__Exercise input__:
-------

/-- R186: the scan-out check fails for the views sent, with the widths of the chain ports given. -/
def scanFails (v : Nat → Word) (bank : List (Nat × Word)) (hops : Nat) (sent : List Nat) (lanes : Nat → Nat) : Bool :=
  let fixedNs := 1000 * vf v F.CMP_SCAN_MARGIN_MARGIN_US + 400 * hops
  let fnum := vf v F.CMP_FLIP_RATE_NUM
  let fden := vf v F.CMP_FLIP_RATE_DEN
  let cuff := vf v F.SYS_CUFF_CUFF_US
  (List.range (seqLen v)).any (fun k =>
    sent.contains (seqEntry v k) &&
    (let d := backToLatch v sent k
     windowFails (renderCycles v bank (seqEntry v k)) 1200 fixedNs cuff d fnum fden ||
     (List.range 8).any (fun c =>
       let r := payloadRate (vf v (F.MLK_PORT_CTL_RATE c)) (lanes c)
       decide (chainBits bank c > 0) && (r == 0 || windowFails (chainBits bank c) r fixedNs cuff d fnum fden))))

/-! Field ranges (R57, check 2) -/

/-- The registers of the same descriptor as a register with an enable. -/
def descriptorRegs (a : Nat) (r : RegDef) : List RegDef :=
  match blockOf a with
  | some b => b.2.2.filter (fun x => x.enable == r.enable && x.dims == r.dims)
  | none => []

/-- The address of the copy `ix` of a register. -/
def copyAddr (r : RegDef) (ix : List Nat) : Nat := r.base + ((r.dims.zip ix).map (fun d => d.1.2 * d.2)).sum

/-- A writable field of a register holds a value out of its range. -/
def wordFails (r : RegDef) (w : Word) (only : Option Nat) : Bool :=
  r.fields.any (fun f => (f.acc == .rw || f.acc == .rws) && (only.isNone || only == some f.lo) &&
    !f.ok (w.toNat / 2 ^ f.lo % 2 ^ (f.hi - f.lo + 1)))

/-- R57, check 2, for one word that a transaction writes: the fields of its register, judged while their descriptor is
enabled; and every field of the descriptor where the word holds its enable. -/
def rangeFails (v : Nat → Word) (a : Nat) : Bool :=
  match findReg a with
  | none => false
  | some (r, ix) =>
    match r.enableAt ix with
    | none => wordFails r (v a) none
    | some (ea, bit) =>
      if (v ea).toNat / 2 ^ bit % 2 = 1 then
        if a = ea then (descriptorRegs a r).any (fun x => wordFails x (v (copyAddr x ix)) none)
        else wordFails r (v a) none
      else a == ea && wordFails r (v a) (some bit)

/-- R57, check 2: the change indices whose words break a field's range. -/
def rangeRule (v : Nat → Word) (chs : List Change) : List Nat :=
  (chs.filter (fun c => (List.range c.words.length).any (fun i => rangeFails v (c.addr + 4 * i)))).map (·.index)

end Sys2Proof.Machine
end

-------

__Exercise__: Your response should hold only an exact copy of the lines above, from the one containing "(chs.filter (fun c" through the end of the entries.

__Exercise answer__:
  (chs.filter (fun c => (List.range c.words.length).any (fun i => rangeFails v (c.addr + 4 * i)))).map (·.index)

end Sys2Proof.Machine
end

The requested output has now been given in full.